Generic type guard including primitives

Question

I'm trying to create a generic type guard, I've read answers that led me to this solution:

function typeGuard<T>(o, constructor: { new(...args: any[]): T }): o is T {
    return o instanceof constructor;
}

This works for any class that has a constructor, e.g.:

class b {
    k: number;

    constructor(k: number) {
        this.k = k;
    }
}
console.log(typeGuard(new b(5), b));

I'm having trouble getting this to work for something like:

console.log(typeGuard(5, number));

or

console.log(typeGuard<number>(5));

I've tried this:

type prim = "string" | "number" | "boolean"; // or without quotes
function typeGuard<T>(o, constructor: { new(...args: any[]): T }): o is T;
function typeGuard<T extends prim>(o): o is T;
function typeGuard<T>(o, constructor?): o is T {
    if (constructor) {
        return o instanceof constructor;
    }
return typeof o ==="string";
}

But this implementation doesn't let me look into what T is and do something like if typeof o === T or something like that.

Is there a way to implement this? Theoretically I'd like to pass string as the constructor argument like typeGuard(5, string) but this would require constructors type to be: { new(...args: any[]): T } | Type<string> | Type<number> | Type<boolean> but I don't know how to implement this in typescript.

Example of use:

class firstClass {
    n: number;
    constructor(n: number) {
        this.n = n;
    }
}

class secondClass {
    id: Date;
    constructor(d: Date) {
        this.id = d;
    }
}

function toConsole(a): void {
    if (typeGuard(a, firstClass)) {
        console.log(a.n);
    } else if (typeGuard(a, secondClass)) {
        console.log(a.id);
    } else if (typeGuard(a, string)) {
        console.log(a);
    }
}

Answer 1

I'm still not sure what the real need is for this to be a single function, but let's see what we can do.
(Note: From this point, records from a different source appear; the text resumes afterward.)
/-- R441. -/
def execVadd (ty : ETy) (a b d : VReg) (m : MaskMod) (s : State) : Out := finish s (s.vecOp ty (arithLane ty s.env (· + ·) Fmt.add) a b d d m)
/-- R472. -/
def execVsub (ty : ETy) (a b d : VReg) (m : MaskMod) (s : State) : Out := finish s (s.vecOp ty (arithLane ty s.env (· - ·) Fmt.sub) a b d d m)
/-- R458. -/
def execVmul (ty : ETy) (a b d : VReg) (m : MaskMod) (s : State) : Out := finish s (s.vecOp ty (arithLane ty s.env (· * ·) Fmt.mul) a b d d m)
/-- R457. -/
def execVmin (ty : ETy) (a b d : VReg) (m : MaskMod) (s : State) : Out := finish s (s.vecOp ty (minmaxLane ty s.env false) a b d d m)
/-- R456. -/
def execVmax (ty : ETy) (a b d : VReg) (m : MaskMod) (s : State) : Out := finish s (s.vecOp ty (minmaxLane ty s.env true) a b d d m)
/-- R442. -/
def execVand (ty : ETy) (a b d : VReg) (m : MaskMod) (s : State) : Out := finish s (s.vecOp ty (bitsLane (· &&& ·)) a b d d m)
/-- R462. -/
def execVor (ty : ETy) (a b d : VReg) (m : MaskMod) (s : State) : Out := finish s (s.vecOp ty (bitsLane (· ||| ·)) a b d d m)
/-- R475. -/
def execVxor (ty : ETy) (a b d : VReg) (m : MaskMod) (s : State) : Out := finish s (s.vecOp ty (bitsLane (· ^^^ ·)) a b d d m)
/-- R467. -/
def execVshl (ty : ETy) (a b d : VReg) (m : MaskMod) (s : State) : Out := finish s (s.vecOp ty (shlLane ty) a b d d m)
/-- R468. -/
def execVshr (ty : ETy) (a b d : VReg) (m : MaskMod) (s : State) : Out := finish s (s.vecOp ty (shrLane ty) a b d d m)
/-- R471. -/
def execVsra (ty : ETy) (a b d : VReg) (m : MaskMod) (s : State) : Out := finish s (s.vecOp ty (sraLane ty) a b d d m)
/-- R459. -/
def execVmulh (ty : ETy) (a b d : VReg) (m : MaskMod) (s : State) : Out := finish s (s.vecOp ty (mulhLane ty) a b d d m)
/-- R448. -/
def execVdiv (ty : ETy) (a b d : VReg) (m : MaskMod) (s : State) : Out := finish s (s.vecOp ty (fpLane ty s.env Fmt.div) a b d d m)
/-- R451: the destination is V[A], V[D] the addend. -/
def execVfma (ty : ETy) (a b d : VReg) (m : MaskMod) (s : State) : Out := finish s (s.vecOp ty (fmaLane ty s.env) a b d a m)
/-- R440. -/
def execVabs (ty : ETy) (a b : VReg) (m : MaskMod) (s : State) : Out := finish s (s.vecOp ty (absLane ty) a b a a m)
/-- R461. -/
def execVneg (ty : ETy) (a b : VReg) (m : MaskMod) (s : State) : Out := finish s (s.vecOp ty (negLane ty) a b a a m)
/-- R444. -/
def execVceq (ty : ETy) (a : XReg) (b c : VReg) (m : MaskMod) (s : State) : Out := finish s (s.vecCmp ty .eq a b c m)
/-- R444. -/
def execVcne (ty : ETy) (a : XReg) (b c : VReg) (m : MaskMod) (s : State) : Out := finish s (s.vecCmp ty .ne a b c m)
/-- R444. -/
def execVclt (ty : ETy) (a : XReg) (b c : VReg) (m : MaskMod) (s : State) : Out := finish s (s.vecCmp ty .lt a b c m)
/-- R444. -/
def execVcle (ty : ETy) (a : XReg) (b c : VReg) (m : MaskMod) (s : State) : Out := finish s (s.vecCmp ty .le a b c m)
/-- R453. -/
def execVld (ty : ETy) (a : VReg) (b : XReg) (imm : BitVec 20) (m : MaskMod) (s : State) : Out :=
  finish s (s.vecLoad ty a (s.active m) (zeroing m) fun i => s.ea b imm + BitVec.ofNat 64 (i * (ty.bits / 8)))
/-- R453. -/
def execVst (ty : ETy) (a : VReg) (b : XReg) (imm : BitVec 20) (m : MaskMod) (s : State) : Out :=
  finish s (s.vecStore ty a (s.active m) fun i => s.ea b imm + BitVec.ofNat 64 (i * (ty.bits / 8)))
/-- R453. -/
def execVlds (ty : ETy) (a : VReg) (b d : XReg) (imm : BitVec 20) (m : MaskMod) (s : State) : Out :=
  finish s (s.vecLoad ty a (s.active m) (zeroing m) fun i => s.ea b imm + BitVec.ofNat 64 i * s.x d)
/-- R453. -/
def execVsts (ty : ETy) (a : VReg) (b d : XReg) (imm : BitVec 20) (m : MaskMod) (s : State) : Out :=
  finish s (s.vecStore ty a (s.active m) fun i => s.ea b imm + BitVec.ofNat 64 i * s.x d)
/-- R453. -/
def execVldx (ty : ETy) (a : VReg) (b : XReg) (d : VReg) (imm : BitVec 20) (m : MaskMod) (s : State) : Out :=
  finish s (s.vecLoad ty a (s.active m) (zeroing m) fun i => s.ea b imm + s.indexOf ty d i)
/-- R453. -/
def execVstx (ty : ETy) (a : VReg) (b : XReg) (d : VReg) (imm : BitVec 20) (m : MaskMod) (s : State) : Out :=
  finish s (s.vecStore ty a (s.active m) fun i => s.ea b imm + s.indexOf ty d i)
/-- R454: lanes from k up are written 0. -/
def execVldsr (ty : ETy) (a : VReg) (b : XReg) (imm : BitVec 20) (m : MaskMod) (s : State) : Out :=
  finish s (s.walkForm ty b imm m fun t act k addr =>
    let was := t.v a
    (t.vecLoad ty a act (zeroing m) addr).bind fun _ u =>
      .ok () (u.setV a (ofLanes ty.bits fun i =>
        if k ≤ i then 0 else if act i then lane (u.v a) ty.bits i else if (zeroing m) then 0 else lane was ty.bits i)))
/-- R454. -/
def execVstsr (ty : ETy) (a : VReg) (b : XReg) (imm : BitVec 20) (m : MaskMod) (s : State) : Out :=
  finish s (s.walkForm ty b imm m fun t act _ addr => t.vecStore ty a act addr)
/-- R463. -/
def execVperm (ty : ETy) (a b d : VReg) (m : MaskMod) (s : State) : Out :=
  done (s.vecPut ty a m fun i =>
    let j := lane (s.v d) ty.bits i
    if j < ty.lanes then lane (s.v b) ty.bits j else 0)
/-- R445. -/
def execVcompress (ty : ETy) (a b : VReg) (m : MaskMod) (s : State) : Out :=
  let l := s.compressed ty b m
  done (s.setV a (mergeLanes ty.bits (fun i => decide (i < l.length)) (zeroing m) (s.v a) fun i => l.getD i 0))
/-- R450. -/
def execVexpand (ty : ETy) (a b : VReg) (m : MaskMod) (s : State) : Out :=
  done (s.vecPut ty a m fun i => lane (s.v b) ty.bits (activeLanes (s.active m) i).length)
/-- R470. -/
def execVslideup (ty : ETy) (a b : VReg) (d : XReg) (m : MaskMod) (s : State) : Out :=
  let t := (s.x d).toNat
  done (s.vecPut ty a m fun i => if t ≤ i then lane (s.v b) ty.bits (i - t) else lane (s.v a) ty.bits i)
/-- R469. -/
def execVslidedn (ty : ETy) (a b : VReg) (d : XReg) (m : MaskMod) (s : State) : Out :=
  let t := (s.x d).toNat
  done (s.vecPut ty a m fun i => if i + t < ty.lanes then lane (s.v b) ty.bits (i + t) else 0)
/-- R466. -/
def execVsel (ty : ETy) (a b d : VReg) (m : MaskMod) (s : State) : Out :=
  done (s.setV a (mergeLanes ty.bits (s.active m) false (s.v d) fun i => lane (s.v b) ty.bits i))
/-- R443. -/
def execVbcast (ty : ETy) (a : VReg) (b : XReg) (m : MaskMod) (s : State) : Out :=
  done (s.vecPut ty a m fun _ => (s.x b).toNat % 2 ^ ty.bits)
/-- R460. -/
def execVmvxv (ty : ETy) (a : XReg) (b : VReg) (l : BitVec 10) (m : MaskMod) (s : State) : Out :=
  let v := lane (s.v b) ty.bits l.toNat
  done (if s.active m l.toNat then s.setX a (if ty.isSigned then sext ty.bits v else zextNat v)
    else if (zeroing m) then s.setX a 0 else s)
/-- R460. -/
def execVmvvx (ty : ETy) (a : VReg) (b : XReg) (l : BitVec 10) (m : MaskMod) (s : State) : Out :=
  let put (v : Nat) : State := s.setV a (setField (s.v a) (ty.bits * l.toNat) ty.bits v)
  done (if s.active m l.toNat then put ((s.x b).toNat % 2 ^ ty.bits) else if (zeroing m) then put 0 else s)
/-- R446. -/
def execVcvt (st dt : ETy) (a b : VReg) (m : MaskMod) (s : State) : Out := finish s (s.vecCvt st dt a b m)
/-- R464. -/
def execVredAdd (ty : ETy) (a : XReg) (b : VReg) (m : MaskMod) (s : State) : Out := finish s (s.vecRed ty .add a b m)
/-- R464. -/
def execVredMax (ty : ETy) (a : XReg) (b : VReg) (m : MaskMod) (s : State) : Out := finish s (s.vecRed ty .max a b m)
/-- R464. -/
def execVredMin (ty : ETy) (a : XReg) (b : VReg) (m : MaskMod) (s : State) : Out := finish s (s.vecRed ty .min a b m)
/-- R449. -/
def execVexp2 (ty : ETy) (a b : VReg) (m : MaskMod) (s : State) : Out := finish s (s.vecSfu ty .exp2 a b m)
/-- R449. -/
def execVlog2 (ty : ETy) (a b : VReg) (m : MaskMod) (s : State) : Out := finish s (s.vecSfu ty .log2 a b m)
/-- R449. -/
def execVrcp (ty : ETy) (a b : VReg) (m : MaskMod) (s : State) : Out := finish s (s.vecSfu ty .rcp a b m)
/-- R449. -/
def execVrsq (ty : ETy) (a b : VReg) (m : MaskMod) (s : State) : Out := finish s (s.vecSfu ty .rsq a b m)
/-- R449. -/
def execVtanh (ty : ETy) (a b : VReg) (m : MaskMod) (s : State) : Out := finish s (s.vecSfu ty .tanh a b m)
/-- R449. -/
def execVlgst (ty : ETy) (a b : VReg) (m : MaskMod) (s : State) : Out := finish s (s.vecSfu ty .lgst a b m)

end Sys2Proof.Machine
end

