-- ==== Sys2Proof/Machine/TileOps.lean ====
section
/-! DEFINITION. The tile instructions of page 3 (R139 to R146, R155, R163 to R167, R424 to R435). -/

namespace Sys2Proof.Machine

/-- A request whose grant equals a word, so that `trs` accepts it (R434). -/
def grantable (w : Word) : Bool :=
  let g := w.truncate 17
  w.toNat < 2 ^ 17 && cfgOn g && w == (grantOf (BitVec.ofNat 64 (cfgRows g + 256 * cfgCols g + 65536 * cfgCode g)) true).zeroExtend 64

namespace State

/-! ## Configuration and release -/

/-- Apply a grant (R140). -/
def applyGrant (s : State) (t : TReg) (g : BitVec 17) : State :=
  let old := s.core.cfg t
  let keep := cfgOn old && cfgRows old == cfgRows g && cfgCols old * cfgSize old == cfgCols g * cfgSize g
  if keep then s.withCore (·.setCfg t g)
  else (s.withCore fun c => (c.setTile t 0).setCfg t g).dirty (tnum t) false

/-- `tcfg` and `tcfgr` (R139, R140, R424). -/
def tileConfig (s : State) (a : XReg) (t : TReg) (c : XReg) (exact : Bool) : Eff Unit :=
  (s.touchOwn (tnum t)).bind fun _ s =>
    (s.waitUse [.tile t]).bind fun _ s =>
      let g := grantOf (s.x c) exact
      let s := s.claimReg (tnum t)
      .ok () ((if g = 0 then s else s.applyGrant t g).setX a (g.zeroExtend 64))

/-- The register that a 4-bit field of `trel`, `tsv` and `trs` names. -/
def namedReg (r : BitVec 4) : MReg := if r.toNat < 8 then .tile (r.truncate 3) else .acc (r.truncate 2)

/-- `trel` (R141). -/
def release (s : State) (r : BitVec 4) : Eff Unit :=
  let k := r.toNat
  if !townOwn s.core.town k then .ok () s
  else if !owns s.core.town k s.me.slot then .trap 9 (ownVal s.core.town k) 0
  else
    (s.waitUse [namedReg r]).bind fun _ s =>
      .ok () (s.withCore fun c => { c with town := setTown c.town k (townSlot c.town k) })

/-! ## Loads and stores of tiles (R143, R144) -/

/-- The elements of a transfer, in the order of their checks: row and column of the tile, and the address (R299; entry 99). -/
def tileElems (g : BitVec 17) (base stride : Word) (transposed : Bool) : List (Nat × Nat × Word) :=
  (List.range (cfgRows g)).flatMap fun i => (List.range (cfgCols g)).map fun j =>
    let p := if transposed then (j, i) else (i, j)
    (i, j, base + BitVec.ofNat 64 p.1 * stride + BitVec.ofNat 64 (p.2 * cfgSize g))

/-- Row stride: X[C], or the packed one when c = 0. -/
def tileStride (s : State) (t : TReg) (c : XReg) (transposed : Bool) : Word :=
  let g := s.core.cfg t
  if c = 0 then BitVec.ofNat 64 ((if transposed then cfgRows g else cfgCols g) * cfgSize g) else s.x c

/-- The checks of a tile transfer in the order of R65: a region's page, the tile, alignment. -/
def tileChecks (s : State) (t : TReg) (base stride : Word) (transposed : Bool) : Eff Unit :=
  let g := s.core.cfg t
  let size := cfgSize g
  if (tileElems g base stride transposed).any fun e => s.regionPage e.2.2 then .trap 11 5 0
  else
    (s.touchCfg t).bind fun _ s =>
      if transposed && cfgTy g == .cb4 then .trap 8 (BitVec.ofNat 64 (tnum t)) 0
      else
        (s.touchOwn (tnum t)).bind fun _ s =>
          if base.toNat % size ≠ 0 then .trap 2 base 0
          else if stride.toNat % size ≠ 0 then .trap 2 (base + stride) 0
          else .ok () s

/-- Write loaded elements into a tile of a core, and set DIRTY. -/
def fillTile (s : State) (core : Nat) (t : TReg) (es : List (Nat × Nat × Nat)) : State :=
  s.modCore core fun c =>
    { c.setTile t (imgWrite (c.tile t) (c.cfg t) es) with town := setDirty c.town (tnum t) true }

/-- The values that a transfer reads. -/
def readElems (s : State) (t : TReg) (base stride : Word) (transposed : Bool) (mm : MemMod) : Eff (List (Nat × Nat × Nat)) :=
  let es := tileElems (s.core.cfg t) base stride transposed
  (s.loadElems (cfgSize (s.core.cfg t)) mm (es.map fun e => e.2.2)).map fun bs =>
    (es.zip bs).map fun p => (p.1.1, p.1.2.1, natOfBytes p.2)

/-- `tld` and `tldt` (R143, R427). -/
def tileLoad (s : State) (t : TReg) (base stride : Word) (transposed : Bool) (mm : MemMod) : Eff Unit :=
  (s.tileChecks t base stride transposed).bind fun _ s =>
    (s.waitUse [.tile t]).bind fun _ s =>
      (s.readElems t base stride transposed mm).bind fun es s =>
        .ok () ((s.claimReg (tnum t)).fillTile s.me.core t es)

/-- Queue a record, waiting while the queue is full (R149, R153). -/
def pushRec (s : State) (m : MRec) : Eff Unit :=
  let q := s.core.matrix
  if 16 ≤ q.queue.length + bit q.run.isSome then .hold s false 0
  else .ok () (s.withCore fun c => { c with matrix := { c.matrix with queue := c.matrix.queue ++ [m] } })

/-- `tst` (R143): a grant of one row of 64 bytes at 0x0200_0000 is the push store. -/
def tileStore (s : State) (t : TReg) (base stride : Word) (mm : MemMod) : Eff Unit :=
  let g := s.core.cfg t
  (s.tileChecks t base stride false).bind fun _ s =>
    (s.waitWrite [.tile t]).bind fun _ s =>
      if base = 0x200_0000 ∧ cfgRows g = 1 ∧ cfgCols g * cfgSize g = 64 then
        (s.releaseFirst mm).bind fun _ s =>
          (s.pushRec ⟨Rec.withSlot ((s.core.tile t).truncate 512) s.me.slot, true⟩).bind fun _ s =>
            .ok () (s.claimReg (tnum t))
      else
        let size := cfgSize g
        let es := (tileElems g base stride false).map fun e => (e.2.2, bytesOfNat size (s.core.elem t e.1 e.2.1))
        (s.storeElems size mm es).bind fun _ s => .ok () (s.claimReg (tnum t))

/-- The resident member `m` of the executing strand's piece. -/
def memberAt (s : State) (m : Nat) : Option Sid :=
  let i := s.strand.ident
  (s.residents.find? fun q =>
    q.2.ident.lnum == i.lnum && q.2.ident.stage == i.stage && q.2.ident.piece == i.piece && q.2.ident.member == m).map
      fun q => Sid.ofKey q.1

/-- An element of a multicast source: own LM, or an LM of the issuer's cluster (R144). -/
def castSource (s : State) (va : Word) : Bool :=
  isOwnLm va || (isFieldLm va && clusterOf (windowCore s va) == clusterOf s.me.core)

/-- The checks of a multicast, in the order of R65: the issuer's and the selected members' tiles and their owners, the
alignment, the places of the elements, and the members; in a compute phase the instruction traps after them (R261). -/
def castChecks (s : State) (t : TReg) (base stride : Word) (mask : Word) : Eff (List Sid) :=
  let g := s.core.cfg t
  let sel := (List.range 64).filter fun m => mask.getLsbD m
  let ws := sel.filterMap s.memberAt
  let gone := ws.length < sel.length || ws.any fun w => clusterOf w.core != clusterOf s.me.core
  (s.touchCfg t).bind fun _ s =>
    match ws.find? fun w => (s.coreAt w.core).cfg t != g with
    | some _ => .trap 8 (BitVec.ofNat 64 (tnum t)) 0
    | none =>
      (s.touchOwn (tnum t)).bind fun _ s =>
        match ws.find? fun w => !mayTouch (s.coreAt w.core).town (tnum t) w.slot with
        | some w => .trap 9 (ownVal (s.coreAt w.core).town (tnum t)) 0
        | none =>
          (s.tileChecks t base stride false).bind fun _ s =>
            match (tileElems g base stride false).find? fun e => !s.castSource e.2.2 with
            | some e => .trap 7 e.2.2 0
            | none => if gone then .trap 7 base 0 else (guardTrap s.computePhase 13 s.pcf s).map fun _ => ws
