/-- The writes and flags of an `mma` or `smma` record. -/
def runMma (c : Core) (r : Rec512) (m : MForm) : List MWrite × Word :=
  let kind := Rec.kind r
  let depth := if Rec.kext r = 0 then m.k else Rec.kext r
  let ca := operandCode kind (Rec.form r) m.tyA (vget c.books (Rec.cba r) rfl)
  let cb := operandCode kind (Rec.form r) m.tyB (vget c.books (Rec.cbb r) rfl)
  let ra := (List.range 16).map fun i =>
    groupRow c (group (Rec.ta r) m.tilesA) (if kind = 3 then sparseRow ca else denseRow ca) m.ktA i
  let rb := (List.range 16).map fun j => groupRow c (group (Rec.tb r) m.tilesB) (denseRow cb) m.ktB j
  let a := Rec.acc r
  let e := vget c.accE a rfl
  let o := vget c.accO a rfl
  let (e', o', fl) := (extent r).foldl (fun (p : Image × Image × Word) ij =>
    let (i, j) := ij
    let row := ((ra.getD i []).zip (rb.getD j [])).take depth
    let (x, y, f) := chainPair (Rec.env r) (scaleOf r i j) row false (accElem e i j) (accElem o i j) p.2.2
    (accSet p.1 i j x, accSet p.2.1 i j y, f)) (e, o, 0)
  ([.acc a e' o'], fl)

/-! ## Drains (R133, R157 to R160) -/

/-- E + O, exactly: a NaN that is not quiet raises NV. -/
def drainSum (env : FpEnv) (e o : Nat) : Fv :=
  let x := Fmt.f32.read env e
  let y := Fmt.f32.read env o
  if x.isNaN || y.isNaN then .nan false (!(x.isSNaN || y.isSNaN)) 0 23
  else match x, y with
    | .inf a, .inf b => if a = b then .inf a else .nan false false 0 23
    | .inf a, _ => .inf a
    | _, .inf b => .inf b
    | .fin n1 m1 e1, .fin n2 m2 e2 =>
      let (n, m, q) := exactSum n1 m1 e1 n2 m2 e2
      if m = 0 then .fin (zeroSumNeg env.rm (m1 == 0) (m2 == 0) n1 n2) 0 0 else .fin n m q
    | _, _ => .nan false false 0 23

/-- One rounding of a drained value to a type (R157). -/
def drainTo (env : FpEnv) (ty : ETy) (v : Fv) : Nat × Word :=
  if ty.isInt then
    let p := cvtFI env v (-(2 ^ (ty.bits - 1) : Int)) (2 ^ (ty.bits - 1) - 1)
    (wrapInt ty.bits p.1, p.2)
  else
    let f := tyFmt ty
    match v with
    | .nan .. => (f.nanBits, snanFlag [v])
    | .inf n =>
      if ty ≠ .f32 ∧ env.sat then (f.signBit n + f.maxBits, 0)
      else if f.top = .ieee then (f.inf n, 0) else (f.nanBits, fNV)
    | .fin n m e => if m = 0 then (f.signBit n, 0) else f.round env (env.sat && ty != .f32) n m e false

/-- A quantised group (R160): scale, elements, flags. -/
def quantise (env : FpEnv) (ty : ETy) (vs : List Fv) : Nat × List Nat × Word :=
  let f := tyFmt ty
  let emax : Int := match ty with
    | .e4 => 8 | .e5 => 15 | _ => 6
  if vs.isEmpty then (0, [], 0)
  else if vs.any fun v => v.isNaN || v.isInf then
    (255, vs.map fun _ => if ty = .i8 then 0 else f.nanBits, fNV)
  else
    let logs := vs.filterMap fun v => match v with
      | .fin _ m e => if m = 0 then none else some (e + (Nat.log2 m : Int))
      | _ => none
    match logs with
    | [] => (0, vs.map fun v => if ty = .i8 then 0 else f.signBit v.neg, 0)
    | l :: ls =>
      let e := min (max (ls.foldl max l - emax) (-127)) 127
      let qs := vs.map fun v => match v with
        | .fin n m q =>
          if m = 0 then (if ty = .i8 then 0 else f.signBit n, 0)
          else if ty = .i8 then
            let (k, inexact) := roundAt env.rm n m (q - e) 0 false
            let k' := min k 127
            (wrapInt 8 (if n then -(k' : Int) else k'), if inexact || k != k' then fNX else 0)
          else
            let p := f.round env true n m (q - e) false
            (p.1, p.2 &&& ~~~fOF)
        | _ => (0, 0)
      ((e + 127).toNat, qs.map Prod.fst, orFlags (qs.map Prod.snd))

/-- The drained values of an accumulator. -/
def drained (c : Core) (r : Rec512) (i j : Nat) : Fv :=
  drainSum (Rec.env r) (accElem (vget c.accE (Rec.acc r) rfl) i j) (accElem (vget c.accO (Rec.acc r) rfl) i j)

/-- Quantise groups of positions: what each position takes, the scale bytes, the flags. -/
def quantGroups (c : Core) (r : Rec512) (ty : ETy) (groups : List (List (Nat × Nat))) :
    List (Nat × Nat × Nat) × List Nat × Word :=
  let qs := groups.map fun g => (g, quantise (Rec.env r) ty (g.map fun p => drained c r p.1 p.2))
  (qs.flatMap fun q => (q.1.zip q.2.2.1).map fun e => (e.1.1, e.1.2, e.2),
    qs.map fun q => q.2.1, orFlags (qs.map fun q => q.2.2.2))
You need to provide, at runtime, a value for the function to use to determine if you're checking for a string, number, or something else.

Let's say that the second argument to typeGuard() is called sentinel, of type Sentinel, which can either be a constructor, or one of the string values corresponding to what typeof gives you.

type TypeofMap = {
  string: string,
  number: number,
  boolean: boolean
}
type Sentinel = (new (...args: any[]) => any) | keyof TypeofMap;

Then, given a value of a type that extends Sentinel, the type you're guarding is related to the type of Sentinel via the following conditional type:

type GuardedType<T extends Sentinel> = T extends new (...args: any[]) => infer U ? 
  U : T extends keyof TypeofMap ? TypeofMap[T] : never;

And you can implement typeGuard() like this:

function typeGuard<T extends Sentinel>(value: any, sentinel: T): value is GuardedType<T> {
  // assign to Sentinel instead of generic T to allow type guarding†
  const concreteSentinel: Sentinel = sentinel;
  if (typeof concreteSentinel === "string") {
    return typeof value === concreteSentinel;
  } else {
    return value instanceof concreteSentinel;
  }
}

_{(† See Microsoft/TypeScript#13995 for the reason for concreteSentinel)}

And here's how you'd use it:

declare const thing: string | number | RegExp;
if (typeGuard(thing, "string")) {
  console.log(thing.charAt(0));
} else if (typeGuard(thing, RegExp)) {
  console.log(thing.flags);
} else {
  console.log(thing.toFixed(0));
}

Does that make sense?